The issue I have with this is that the "overlap" check is not transitive (so A overlaps with B and B overlaps with C does not imply that A overlaps with C). So when writing the connect by
query each level overlaps with the next, but the resulting global path is invalid.
the basic query set up I have is
with src_nodes (id, nvalue, vfrom, vto) as (
select 1, 'A', date '2021-01-01', date '2021-01-31' from dual union all
select 1, 'B', date '2021-02-01', date '2021-02-28' from dual union all
select 2, 'C', date '2021-01-01', date '2021-02-28' from dual union all
select 3, 'D', date '2021-01-01', date '2021-01-31' from dual union all
select 3, 'E', date '2021-02-01', date '2021-02-28'
from dual
),
src_links(link_child, link_parent) as (
select 1, 2 from dual union all
select 2, 3 from dual
),
full_links as (
select c.*
from src_links c
union
select null, link_child
from src_links a
where not exists(select null from src_links b where b.link_parent = a.link_child)
),
nodes_and_links as (
select *
from full_links a
join src_nodes n on n.id = a.link_parent)
select *
from nodes_and_links nl
start with nl.link_child is null
connect by prior nl.link_parent = nl.link_child and
greatest(prior nl.vfrom, nl.vfrom) <
least(prior nl.vto, nl.vto)
I believe this is the most efficient way. One recursive with
query and another trivial query to get the leaves.
here's an example with a more complex data source:
with src_nodes as (
select 1 id, 'A' nvalue, date '2021-01-01' vfrom, date '2021-02-10' vto
from dual
union all
select 1, 'B', date '2021-02-15', date '2021-02-28'
from dual
union all
select 2, 'C', date '2021-01-01', date '2021-01-31'
from dual
union all
select 2, 'D', date '2021-02-01', date '2021-02-28'
from dual
union all
select 3, 'E', date '2021-01-01', date '2021-02-28'
from dual
union all
select 4, 'F', date '2021-01-01', date '2021-01-31'
from dual
union all
select 4, 'G', date '2021-02-01', date '2021-02-28'
from dual
union all
select 5, 'H', date '2021-02-01', date '2021-02-28'
from dual
union all
select 6, 'I', date '2021-02-10', date '2021-02-28'
from dual
),
src_links as (
select 1 link_child, 2 link_parent
from dual
union all
select 2, 3
from dual
union all
select 3, 4
from dual
union all
select 5, 6
from dual
),
-- use "recursive with" method instead of "connect by" to be able to
-- refine the validity dates as we walk the tree
hier (id, vfrom, vto, nvalue, lvl, root_id, tpath) as (
select sn.id, sn.vfrom, sn.vto, sn.nvalue, 1 lvl, sn.id, sn.nvalue || ''
from src_nodes sn
where -- start with nodes that have no incoming parent link
exists(select null from src_links a where a.link_child = sn.id)

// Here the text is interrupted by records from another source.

-- ==== Sys2Proof/Tests/Slice0.lean ====
section
/-!
SUPPORT. Tests/Slice0.lean: values of the spec's own tables on single steps, the ill-formed term that each check of
WellFormed refuses, and for every statement a state and operands that meet its hypotheses (`witness_<statement>`).
-/
namespace Sys2Proof.Tests
set_option Elab.async false
open Sys2Proof Sys2Proof.Machine

/-! ### A state of the module in RUN -/

/-- An entry of the Cadastre that grants every requester every page. -/
def openEntry : CadEntry := ⟨0, 0xFFFFFFFF, 0xFFFF, 0xFFFF, 0xFFFF, 0xFFFF, 0xFF, 0xFF⟩

/-- RUN with the link up, the Handler running and the Cadastre locked over one entry that grants everything. -/
def w : State :=
  { State.reset with
    pins := { perstN := true }
    sup := { mstate := .run }
    hst := { linkUp := true, speed := 5, width := 16 }
    hnd := { running := true }
    cad := { windowOpen := false, locked := true, entries := [openEntry], fwOk := true, coldBoot := false
             selfTests := [], zeroFill := false }
    thm := { forecaster := true } }

/-- A unit of kind `kind` at `place`, with the given next certificate steps. -/
def unitAt (unit kind place : Nat) (steps : List (CertStep × Nat)) : UnitRun :=
  { unit := unit, kind := kind, place := place, base := 0, size := 4096, codeLen := 64, steps := steps, ended := false
    blocked := none, passes := 0, accs := [], msg := [], data := [], queue := [], qPasses := 0, qAge := 0 }

def runOf (units : List UnitRun) (routes : List Nat) : FrameRun :=
  { k := 1, gen := 0, tier := 0, units := units, routes := routes, cancelling := false }

def frameOf (no : Nat) (run : Option FrameRun) : Frame :=
  { no := no, arrival := 0, deadline := 0, input := 0, inputLen := 0, inputLoss := false, concealed := false, restarts := 0
    passes := 0, run := run, firstGen := some 0, firstSig := 0, firstTier := 0, whistle := none, moved := false
    pinBroken := false }

/-- Context 0 runs a frame of the given units, of which the first issues from core 0. -/
def running (units : List UnitRun) (routes : List Nat) : State :=
  { w with hrd := { ctxs := [(0, { st := .admitted, held := [frameOf 0 (some (runOf units routes))], cores := [0] })]
                    cores := [(0, { issuing := some (0, 0) })] } }

/-- A route of context 0 from unit 0 to unit 1 with the given counters. -/
def routeOf (leash : Nat) (flight : List Msg) (occ : List Kept) (back readCnt nextSeq nextArrive : Nat) : Route :=
  { ctx := 0, frame := 0, index := 0, prodUnit := 0, prodPort := 0, consUnit := 1, consPort := 0, host := 1
    prodCore := some 0, consCore := some 1, slotSize := 64, cap := 4, base := 0x10000200000, leash := leash
    flight := flight, occ := occ, heldFrees := 0, endAudited := false
    back := back, readCnt := readCnt, nextSeq := nextSeq, nextArrive := nextArrive, crossesLink := false, peer := 0
    frozen := false, reclaiming := false, waitSend := none, waitRead := false, waitSince := 0, reclaimAudit := false }

def withRoute (s : State) (x : Route) : State := s.setRoute 0 x

/-- The state after a command that goes on. -/
def after (c : Instr) (s : State) : State :=
  match exec c s with
  | .next t => t
  | _ => s

/-! ### Fabric -/

def sender : UnitRun := unitAt 0 0 0 [(.send 0, 1)]
def reader : UnitRun := unitAt 0 0 0 [(.read 0, 1)]
def msg0 : Msg := ⟨0, [1]⟩
def kept0 : Kept := ⟨0, 1, 0⟩
/-- Unit 0 may send at once (a Leash is left), or must wait (none is). -/
def sending (leash : Nat) : State := withRoute (running [sender] [0]) (routeOf leash [] [] 0 0 0 0)
/-- Unit 0 reads at a route that ends at it, with a message to read or without. -/
def reading (occ : List Kept) : State :=
  withRoute (running [reader] [0]) { routeOf 3 [] occ 0 0 1 1 with prodUnit := 1, consUnit := 0 }

theorem witness_SendSpendsOneLeashOrBlocks :
    (∀ n, n = 1 ∨ n = 0 → ∃ f r, (sending n).issuer? 0 0 = some (f, r, sender) ∧
      (sending n).routeFrom r 0 0 = some (0, routeOf n [] [] 0 0 0 0) ∧
      sender.inOrder (.send 0) = true ∧ 64 ≤ (routeOf n [] [] 0 0 0 0).slotSize) ∧
    (routeOf 1 [] [] 0 0 0 0).canSend = true ∧ (routeOf 0 [] [] 0 0 0 0).canSend = false := by
  refine ⟨?_, by decide, by decide⟩
  rintro n (rfl | rfl) <;>
    exact ⟨frameOf 0 (some (runOf [sender] [0])), runOf [sender] [0], by decide +kernel, by decide +kernel, by decide,
      by decide⟩

theorem witness_MessagesOccupySlotsInOrder :
    (let x := routeOf 0 [msg0] [kept0, kept0, kept0] 0 0 1 0;
      (withRoute w x).route? 0 = some x ∧ x.flight = msg0 :: [] ∧ msg0.seq = x.nextArrive ∧ x.reclaiming = false ∧
      x.crossesLink = false ∧ x.leash + x.occ.length < x.cap ∧ 1 ≠ x.nextArrive) ∧
    (let x := { routeOf 2 [] [kept0] 0 0 1 0 with crossesLink := true }; let s := withRoute (running [reader] [0]) x;
      s.route? 0 = some x ∧ x.crossesLink = true ∧ x.occ.length < x.cap ∧ (s.ctx x.ctx).running.isSome = true ∧
      s.alive = true) ∧
    (∀ o, o = [kept0] ∨ o = [] → ∃ f r x, (reading o).issuer? 0 0 = some (f, r, reader) ∧
      (reading o).routeTo r 0 0 = some (0, x) ∧ reader.inOrder (.read x.index) = true ∧ x.occ[x.readCnt]? = o.head?) ∧
    w.alive = true := by
  refine ⟨by decide +kernel, by decide +kernel, ?_, by decide +kernel⟩
  rintro o (rfl | rfl)
  · exact ⟨frameOf 0 (some (runOf [reader] [0])), runOf [reader] [0],
      { routeOf 3 [] [kept0] 0 0 1 1 with prodUnit := 1, consUnit := 0 }, by decide +kernel, by decide +kernel, by decide, rfl⟩
  · exact ⟨frameOf 0 (some (runOf [reader] [0])), runOf [reader] [0],
      { routeOf 3 [] [] 0 0 1 1 with prodUnit := 1, consUnit := 0 }, by decide +kernel, by decide +kernel, by decide, rfl⟩

/-- A link whose channels are clear. -/
def clearLink : PckPort := { en := true, link := true, greeted := true }

/-- A Pack of two members on dimension 0, this module the second, with a clear link on each of its ports. -/
def wPack : State := { w with
  pck := { w.pck with state := .formed, shape := 1, member := 1, ports := [(0, clearLink), (1, clearLink)] } }

/-- A route to the other member, whose link is clear in both directions. -/
theorem witness_SendSpendsOneLeashOrBlocks_link :
    (let x := { routeOf 1 [] [] 0 0 0 0 with crossesLink := true, peer := 1 };
      wPack.pck.portTowards (wPack.pck.atOffset x.peer) = some 1 ∧
      (wPack.link 1).clear (wPack.pck.channel false 1) = true ∧
      wPack.pck.portTowards (wPack.pck.atOffset (wPack.pck.size - x.peer % wPack.pck.size)) = some 1 ∧
      (wPack.link 1).clear (wPack.pck.channel true 1) = true) := by decide +kernel

/-- A unit that waits to send and one that waits to read, with what they wait for at hand. -/
theorem witness_BlockedSendsReadsAndSlotsProceed :
    (let x := { routeOf 1 [] [] 0 0 0 0 with waitSend := some [7] };
      let s := withRoute (running [{ sender with blocked := some (.send 0) }] [0]) x;
      s.route? 0 = some x ∧ x.waitSend = some [7] ∧ (s.waiter? x.ctx x.prodUnit).isSome = true ∧ x.canSend = true) ∧
    (let x := { routeOf 3 [] [kept0] 0 0 1 1 with waitRead := true, consUnit := 0 };
      let s := withRoute (running [{ reader with blocked := some (.read 0) }] [0]) x;
      s.route? 0 = some x ∧ x.waitRead = true ∧ (s.waiter? x.ctx x.consUnit).isSome = true ∧
        x.occ[x.readCnt]? = some kept0) ∧
    (∀ p ∈ [(false, false), (false, true), (true, false), (true, true)],
      let x := { routeOf 2 [] [kept0] 1 1 1 1 with crossesLink := p.1, frozen := p.2 };
      let s := withRoute (running [reader] [0]) x;
      s.route? 0 = some x ∧ s.alive = true ∧ x.reclaiming = false ∧ x.heldFrees < x.readCnt ∧
        (s.ctx x.ctx).running.isSome = true ∧ 0 < x.back ∧ x.leash + 1 + x.occ.length ≤ x.cap ∧
        x.leash < x.cap) := by decide +kernel

theorem witness_ConservationOverMovements :
    (let x := { routeOf 1 [msg0] [kept0] 1 1 1 0 with waitSend := some [7] };
      let s := withRoute (running [{ sender with blocked := some (.send 0) }] [0]) x;
      s.route? 0 = some x ∧ x.crossesLink = false ∧ x.readCnt ≤ x.occ.length ∧ x.occ.length < x.cap ∧
      (∀ i ∈ [Instr.blockedSendProceed 0, .messageArrive 0 0 [], .slotFree 0, .leashReceive 0],
        ((after i s).route? 0).isSome = true ∧ (after i s).route? 0 ≠ some x)) := by decide +kernel

/-- An audit starts by the period and by request where none runs; a request names no route, or finds one under way. -/
theorem witness_AuditsFreezeCompareRelease :
    (let x := routeOf 4 [] [] 0 0 0 0;
      let s := withRoute w x;
      s.alive = true ∧ (s.quarter 0).audit = none ∧ s.robinNext 0 = some 0 ∧ s.route? 0 = some x ∧ s.hostReach 0 = true ∧
      (s.quarter 0).driverBusy = false ∧ s.route? 1023 = none ∧ routeQuarter 1024 ≠ 0 ∧ routeQuarter 0 = 0 ∧
      x.reclaiming = false ∧ (s.fab.routes.all fun p => !s.auditDue p.2) = true ∧
      ((s.modQuarter 0 fun k => { k with driverBusy := true }).quarter 0).driverBusy = true) := by decide +kernel

/-- An audit of the route of a running instance, at the edge of each clause: drained and equal, drained and unequal, not
drained, and on a link. -/
theorem witness_AuditsFreezeCompareRelease_ends :
    (∀ p ∈ [(routeOf 3 [] [kept0] 0 1 1 1, true, true), (routeOf 2 [] [kept0] 0 1 1 1, true, false),
        (routeOf 2 [msg0] [kept0] 0 1 1 1, false, false), ({ routeOf 4 [] [] 0 0 0 0 with crossesLink := true }, true, true)],
      let a : Audit := ⟨0, true⟩;
      let s := (withRoute (running [sender] [0]) p.1).modQuarter 0 fun k => { k with audit := some a };
      s.alive = true ∧ (s.quarter 0).audit = some a ∧ s.route? a.route = some p.1 ∧ routeQuarter a.route = 0 ∧
      s.drained p.1 = p.2.1 ∧ decide (p.1.auditLeash 4 + p.1.occ.length = p.1.cap) = p.2.2 ∧
      (s.fab.routes.all fun y => !s.auditDue y.2) = true ∧ (s.ctx p.1.ctx).st ≠ .free) := by decide +kernel

theorem witness_FabricFaultsAreContained :
    (let x := { routeOf 2 [msg0] [] 1 0 1 0 with reclaiming := true };
      let s := withRoute (running [sender] [0]) x;
      s.alive = true ∧ s.route? 0 = some x ∧ x.flight ≠ [] ∧ x.back ≠ 0 ∧ x.reclaiming = true ∧
      (s.ctx 0).running.isSome = true ∧ s.fab.stalled.contains 0 = false) ∧
    (∀ q, ((running [sender] [0]).quarter q).stallMs ≠ 0) ∧
    messageHops 0 (.core 0) 0 35 = 10 ∧
    arbiterGrant [⟨2, true⟩, ⟨1, true⟩] 16 = some ⟨1, true⟩ :=
  ⟨by decide +kernel, fun _ => by show (100 : BitVec 14) ≠ 0; decide, by decide +kernel, by decide +kernel⟩

/-! ### BAR0 and the host interface -/

/-- Three virtual functions in being. -/
def wVf : State := { w with hst := { w.hst with numVfs := 3, vfEnable := true } }

theorem witness_AccessesByTheirTarget :
    w.hostReach 0 = true ∧ wVf.hostReach 3 = true ∧ accessOf 0x100018 4 = .register ∧ accessOf 0x400018 8 = .register ∧
    accessOf 0x100018 8 = .bad ∧ accessOf 0x400018 4 = .bad ∧ accessOf 0x3FFFFF8 8 = .nothing ∧
    accessOf 0x3FFFFFC 4 = .nothing ∧ accessOf 0x100019 1 = .bad ∧ accessOf 0x100018 2 = .bad ∧ accessOf 0 16 = .bad := by
  decide +kernel

theorem witness_RegisterFieldsByAccessAndClass :
    w.hostReach 0 = true ∧ wVf.hostReach 3 = true ∧ (w.hrd.ctxs.any fun p => p.2.st != .free) = false ∧
    ((running [] []).hrd.ctxs.any fun p => p.2.st != .free) = true ∧ (running [] []).hostReach 0 = true := by decide +kernel

theorem witness_Bar2ReadsAndWritesMemory :
    w.hostReach 0 = true ∧ ringsAtHost w = true ∧ w.mem.wf = true ∧
    (∀ off ∈ [0, 0x17DFFFFFF8], off + 8 ≤ w.bar2Size 0 ∧ w.bar2Addr 0 off + 8 ≤ 0x17E0000000 ∧
      w.cadDenied 0 (w.bar2Addr 0 off) 8 false = none ∧ w.cadDenied 0 (w.bar2Addr 0 off) 8 true = none ∧
      w.badGranule [] (granules (w.bar2Addr 0 off) 8) = none ∧ w.badGranule [] (partGranules (w.bar2Addr 0 off) 8) = none) ∧
    (let s := { w with cad := { w.cad with entries := [] } };
      s.hostReach 0 = true ∧ s.cadDenied 0 (s.bar2Addr 0 0x17DFFFFFF8) 8 true = some 0x17DFFFF ∧ ringsAtHost s = true) := by
  decide +kernel

/-- Ring `ring` of the physical function as given, channel 0 being the driver's. -/
def withSq (ring : Nat) (q : Sq) : State := (w.setSq 0 ring q).modChan 0 fun x => { x with mode := 2 }

theorem witness_SubmissionRingsBindRingAndResume :
    (∀ ring ∈ [0, 31], let s := withSq ring {};
      s.hostReach 0 = true ∧ ring < 32 ∧ (s.sq 0 ring).head = (s.sq 0 ring).tail ∧
      ((s.sq 0 ring).withCfg 0x24).kind ≠ .command ∧ ((s.sq 0 ring).withCfg 0x14).kind = .command ∧
      s.ownsChan 0 ((s.sq 0 ring).withCfg 0x14).channel.toNat = true ∧
      s.channelBound 0 ring ((s.sq 0 ring).withCfg 0x14).channel.toNat = false ∧
      producerOk (s.sq 0 ring).size 0 15 0 = true ∧ producerOk (s.sq 0 ring).size 0 16 0 = false) ∧
    ((withSq 31 { halted := true }).sq 0 31).halted = true := by decide +kernel

/-- A submission of frame data at offset 0 of context 0, 64 bytes. -/
def submission : List Byte := List.replicate 16 0 ++ [64] ++ List.replicate 47 0

theorem witness_SubmissionEntriesAreTaken :
    (∀ k ∈ [SqKind.command, SqKind.frame],
      let s := (withSq 31 { host := true, kind := k, tail := 1 }).setCtx 0 { st := .admitted, len := 4096 };
      s.alive = true ∧ s.fnExists 0 = true ∧ s.hst.linkUp = true ∧ (s.sq 0 31).host = true ∧ (s.sq 0 31).halted = false ∧
      (s.sq 0 31).head ≠ (s.sq 0 31).tail ∧ (s.sq 0 31).kind = k ∧ s.ownsChan 0 0 = true ∧
      s.submissionOk 0 submission = true ∧ s.submissionOk 0 (List.replicate 64 1) = false) ∧
    submission.length = 64 ∧ (List.replicate 64 (1 : Byte)).length = 64 := by decide +kernel

theorem witness_OutputRingsPublishAndDrain :
    (let e : OqEntry := ⟨0, 0, 0, 0, [1], none⟩;
      let s := w.setOq 0 63 { host := true, wbHost := true, en := true, waiting := [e], unsignalled := 1, pidx := 1 };
      let s := s.setCtx 0 { st := .admitted, rings := [some 63] };
      s.alive = true ∧ (s.oq 0 63).disabled = false ∧ (s.oq 0 63).waiting = [e] ∧ (s.oq 0 63).fits e = true ∧
      (s.oq 0 63).host = true ∧ (s.oq 0 63).wbHost = true ∧ s.hostReach 0 = true ∧
      (1 - (s.oq 0 63).cidx).toNat ≤ ((s.oq 0 63).pidx - (s.oq 0 63).cidx).toNat ∧
      ((s.oq 0 63).pidx - (s.oq 0 63).cidx).toNat < (2 - (s.oq 0 63).cidx).toNat ∧ (s.oq 0 63).unsignalled ≠ 0 ∧
      (s.oq 0 63).en = true ∧ (s.oq 0 63).pidx ≠ (s.oq 0 63).cidx ∧ (s.oq 0 63).lateTo = none ∧
      s.boundStrict 0 63 = true) := by decide +kernel
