-- ==== Sys2Proof/Machine/State.lean ====
section
/-! DEFINITION. The state of the part as plain data: every table, record, counter, mode and pin the manual gives it,
the outcomes a command can stop with, and the state right after reset. -/

namespace Sys2Proof.Machine

/-! ## Times (00) -/

/-- A stored timestamp that is not, or may outlive, the start of a timer (R1): its part time, and the mark it takes
when it lies 2^31 ms or more back. -/
structure Stamp where
  t : Time
  aged : Bool := false
deriving DecidableEq, Repr

/-- The Time Base (R1, R167). `half` is the model's own: one 500 us ring period past the last whole millisecond. -/
structure TimeBase where
  now : Time := 0
  half : Bool := false
  trim : Int := 0
deriving DecidableEq, Repr

/-! ## Sections and feeders (01, 03) -/

/-- The ten section states (R2). -/
inductive SectionState where
  | unsettled | isolated | dead | closing | live | opening | tripped | recloseWait | testing | lockedOut
deriving DecidableEq, Repr

/-- The eight lock reasons (R2). -/
inductive LockReason where
  | tripLimit | testFailed | testUnavailable | vehicleSuspect | failToClose | switchOnFault | noReclose | nodeAbsent
deriving DecidableEq, Repr

/-- How the present closing began (R3). -/
inductive ClosingOrigin where
  | energise | reclose | adoption
deriving DecidableEq, Repr

/-- The destination of an OPENING or TRIPPED section; a lockout carries its reason (R3). -/
inductive Destination where
  | dead
  | lockedOut (reason : LockReason)
  | recloseWait
deriving DecidableEq, Repr

/-- The condition of a reclose window (R58): NONE, OPEN or EXPIRED. -/
inductive WindowCond where
  | closed | opened | expired
deriving DecidableEq, Repr

/-- The kinds of a line test result (R69). -/
inductive TestResultKind where
  | pass | fail | noSupply | liveLine | timeout
deriving DecidableEq, Repr

/-- A line test result with its recorded values (R69). -/
structure TestResult where
  kind : TestResultKind
  resistance : Option Nat := none
  vSup : Option Nat := none
  vSec : Option Nat := none
deriving DecidableEq, Repr

/-- A section's test unit and channel (R2). -/
structure TestChannel where
  unit : Nat
  channel : Nat
deriving DecidableEq, Repr

/-- The reclose settings of a section, from the map (R2, R58, R60, R69). W is in seconds, D_rc in tenths of a second. -/
structure RecloseSettings where
  rMax : Nat
  window : Nat
  delay : Nat
  blind : Bool
  rClear : Nat
deriving DecidableEq, Repr

/-- A record of the section table (R2). `closingSince` is the start of the close confirmation time (R10) and
`delayStart` that of the reclose delay (R60). -/
structure Section where
  number : Nat
  state : SectionState
  feeders : List Nat
  test : Option TestChannel
  settings : RecloseSettings
  destination : Option Destination := none
  lockReason : Option LockReason := none
  origin : Option ClosingOrigin := none
  liveSince : Option Stamp := none
  closingSince : Option Time := none
  window : WindowCond := .closed
  windowStart : Option Stamp := none
  attempts : Nat := 0
  testsUsed : Nat := 0
  lastTest : Option TestResult := none
  delayStart : Option Time := none
  cancel : Bool := false
  stop : Bool := false
deriving DecidableEq, Repr

/-- A breaker position as reported (R6). -/
inductive Breaker where
  | unknown | opened | closed | travelling
deriving DecidableEq, Repr

/-- What a feeder's slots order (R6): NONE, CLOSE or OPEN. -/
inductive FeederOrder where
  | idle | close | opens
deriving DecidableEq, Repr

/-- A feeder's health (R9). -/
inductive Health where
  | ok | failToClose | failToOpen
deriving DecidableEq, Repr

/-- A record of the feeder table (R6). `confirming` says that the open confirmation time of R13 is running. -/
structure Feeder where
  number : Nat
  sect : Nat
  node : Nat
  breaker : Breaker := .unknown
  ownRelease : Option Byte := none
  order : FeederOrder := .idle
  orderStart : Option Stamp := none
  confirming : Bool := false
  health : Health := .ok
  latch : Bool := false
deriving DecidableEq, Repr

/-- The phase of a test unit (R63): NONE, ORDERED, INJECTING or STOPPING. -/
inductive TestPhase where
  | idle | ordered | injecting | stopping
deriving DecidableEq, Repr

/-- A test unit record (R63). -/
structure TestUnit where
  number : Nat
  node : Nat
  rTest : Nat
  queue : List Nat := []
  testNumber : Byte := 0
  phase : TestPhase := .idle
  orderedAt : Option Time := none
deriving DecidableEq, Repr

/-- The causes of a trip (R15). -/
inductive TripCause where
  | rise | overcurrent | saturation | ownRelease | unexpectedOpen
deriving DecidableEq, Repr

/-- The outcome of a trip record (R55). -/
inductive TripOutcome where
  | reclosed
  | lockedOut (reason : LockReason)
  | cancelled
deriving DecidableEq, Repr

/-- The figures of a trip and the pre-trip samples, oldest first (R42, R53). -/
structure TripFigures where
  current : Option Int
  peak : Int
  deltaI : Int
  k : Nat
  limit : Nat
  vehicles : Nat
  samples : List Int
deriving DecidableEq, Repr

/-- The second cause of a trip record (R51). -/
structure SecondCause where
  feeder : Nat
  cause : TripCause
deriving DecidableEq, Repr

/-- A trip record (R52). `watching` is the suspect watch of R54; `referenced` says that the record is the one its section
keeps a reference to while it is TRIPPED (R51). -/
structure TripRecord where
  time : Stamp
  sect : Nat
  feeder : Nat
  cause : TripCause
  second : Option SecondCause := none
  figures : TripFigures
  intertripped : Option Nat
  present : List Nat
  presentCount : Nat
  suspect : Option Nat
  outcome : Option TripOutcome := none
  read : Bool := false
  watching : Bool
  referenced : Bool
deriving DecidableEq, Repr

/-- Adoption after reset (R27, R28): waiting for the end of discovery, running to its deadline, or over. -/
inductive Adoption where
  | waiting
  | running (since : Time)
  | over
deriving DecidableEq, Repr

/-- The Section Controller's state. `emergency` is the debounced EMERGENCY_OPEN input (R25). -/
structure SectionControl where
  emergency : Bool := false
  adoption : Adoption := .waiting
  sections : List Section := []
  feeders : List Feeder := []
  testUnits : List TestUnit := []
  trips : List TripRecord := []
deriving DecidableEq, Repr

/-! ## Protection (02) -/

/-- The eight protection settings of a feeder (R30). -/
structure ProtectionSettings where
  dStart : Nat
  dHold : Nat
  kMin : Nat
  kMax : Nat
  lBase : Nat
  aVeh : Nat
  iOv : Nat
  nOv : Nat
deriving DecidableEq, Repr

/-- The status of a discrimination context (R29). -/
inductive ContextStatus where
  | idle | armed | blind
deriving DecidableEq, Repr
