/-- The Ring Controller forgets what belongs to the old tables: fetch and service rotations, settled indices (R131, R140,
log 21); the turn is the role rotation's (log 51). The test units addressed in the period stay, since R132 counts each period in
which a parcel was sent to one. -/
def restartSchedule (s : State) : State :=
  s.modRing fun r =>
    { r with a := { r.a with lastFetch := none }, b := { r.b with lastFetch := none }, roleTurn := true, roleLast := none
             statusLast := none, serviceEntry := none, settledFeeders := [], settledSwitches := [], settledBeacons := [] }

/-- No adoption follows APPLY_MAP (R28). -/
def endAdoption (s : State) : State := { s with sec := { s.sec with adoption := .over } }

/-- Installs a valid map by APPLY_MAP (R175). -/
def applyMap (r : MapRecords) (s : State) : State :=
  sightAfterApply (rehomeVehicles (removeEntry .mapInvalid 0 (startDiscovery (restartSchedule (withdrawTelegrams
    (endAdoption (endWatches (endRebuilt (installTables .isolated r s)))))))))

/-! ## Reset (R166, R167, R176) -/

/-- The time-base trim of page 0: a signed byte, taken as 0 outside −100 to +100 (R167). -/
def trimOf (m : Memory) : Int :=
  let t := (readByte m 11).toInt
  if t < -100 ∨ 100 < t then 0 else t

/-- A page write cut short by reset (R166): the first bytes hold the data, the rest reads FFh; how many is a free value. -/
def cutWrite (page : Nat) (data : List Byte) (programmed : Nat) (m : Memory) : Memory :=
  writeBytes m (256 * page) (data.take (min 255 programmed))

/-- The store after a reset: not busy, a running operation cut short (R166, R171): which bytes a cut erase had reached is a free
value. -/
def Store.cut (draws : Nat) (st : Store) : Store :=
  match st.busy with
  | none => st
  | some (.write page data _) =>
    { st with mem := cutWrite page data (Config.bytesProgrammed draws) st.mem, busy := none, cutShort := some draws }
  | some (.erase _) =>
    { st with mem := erasePartly (Config.byteErased draws) st.mem, busy := none, cutShort := some draws }

/-- The part with empty tables, as a reset that finds no valid map leaves it before MAP_INVALID is raised (R176). -/
def blankState (s : State) (fastRate linkA linkB : Bool) : State where
  pending := s.pending
  draws := s.draws + (if s.store.busy.isSome then 1 else 0)
  time := { trim := trimOf s.store.mem }
  map := {}
  sec := {}
  prot := []
  switches := []
  reg := {}
  ring := { a := { linkUp := linkA }, b := { linkUp := linkB } }
  cond := { enables := defaultEnables, silence := some 0 }
  link := { fast := fastRate }
  store := s.store.cut s.draws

and not exists(select null from src_links a where a.link_parent = sn.id)
union all
select sn.id,
greatest(sn.vfrom, hier.vfrom),
least(sn.vto, hier.vto),
sn.nvalue,
hier.lvl + 1 lvl,
hier.root_id,
hier.tpath || '-' || sn.nvalue
from hier
join src_links ln on ln.link_child = hier.id
join src_nodes sn on sn.id = ln.link_parent --
and greatest(sn.vfrom, hier.vfrom) < least(sn.vto, hier.vto)
) -- use "depth first" to be able to detect leaf nodes
search depth first by id set seq,
hier_leaves as (
select *
from (
select a.*,
-- a difference of one means it's a normal 'depth first' step. otherwise it's a leaf
(case lead(a.lvl) over (order by a.seq) - a.lvl
when 1 then 'inner'
else 'leaf' end) path_type
from hier a)
where path_type = 'leaf')
select hl.tpath, hl.vfrom, hl.vto
from hier_leaves hl;
I have now tested this approach against our data which have 300K nodes and 240K links, and the trees (plus some additional pivoting) are parsed in 6 seconds. Similar work was done in 10 minutes by the ETLs.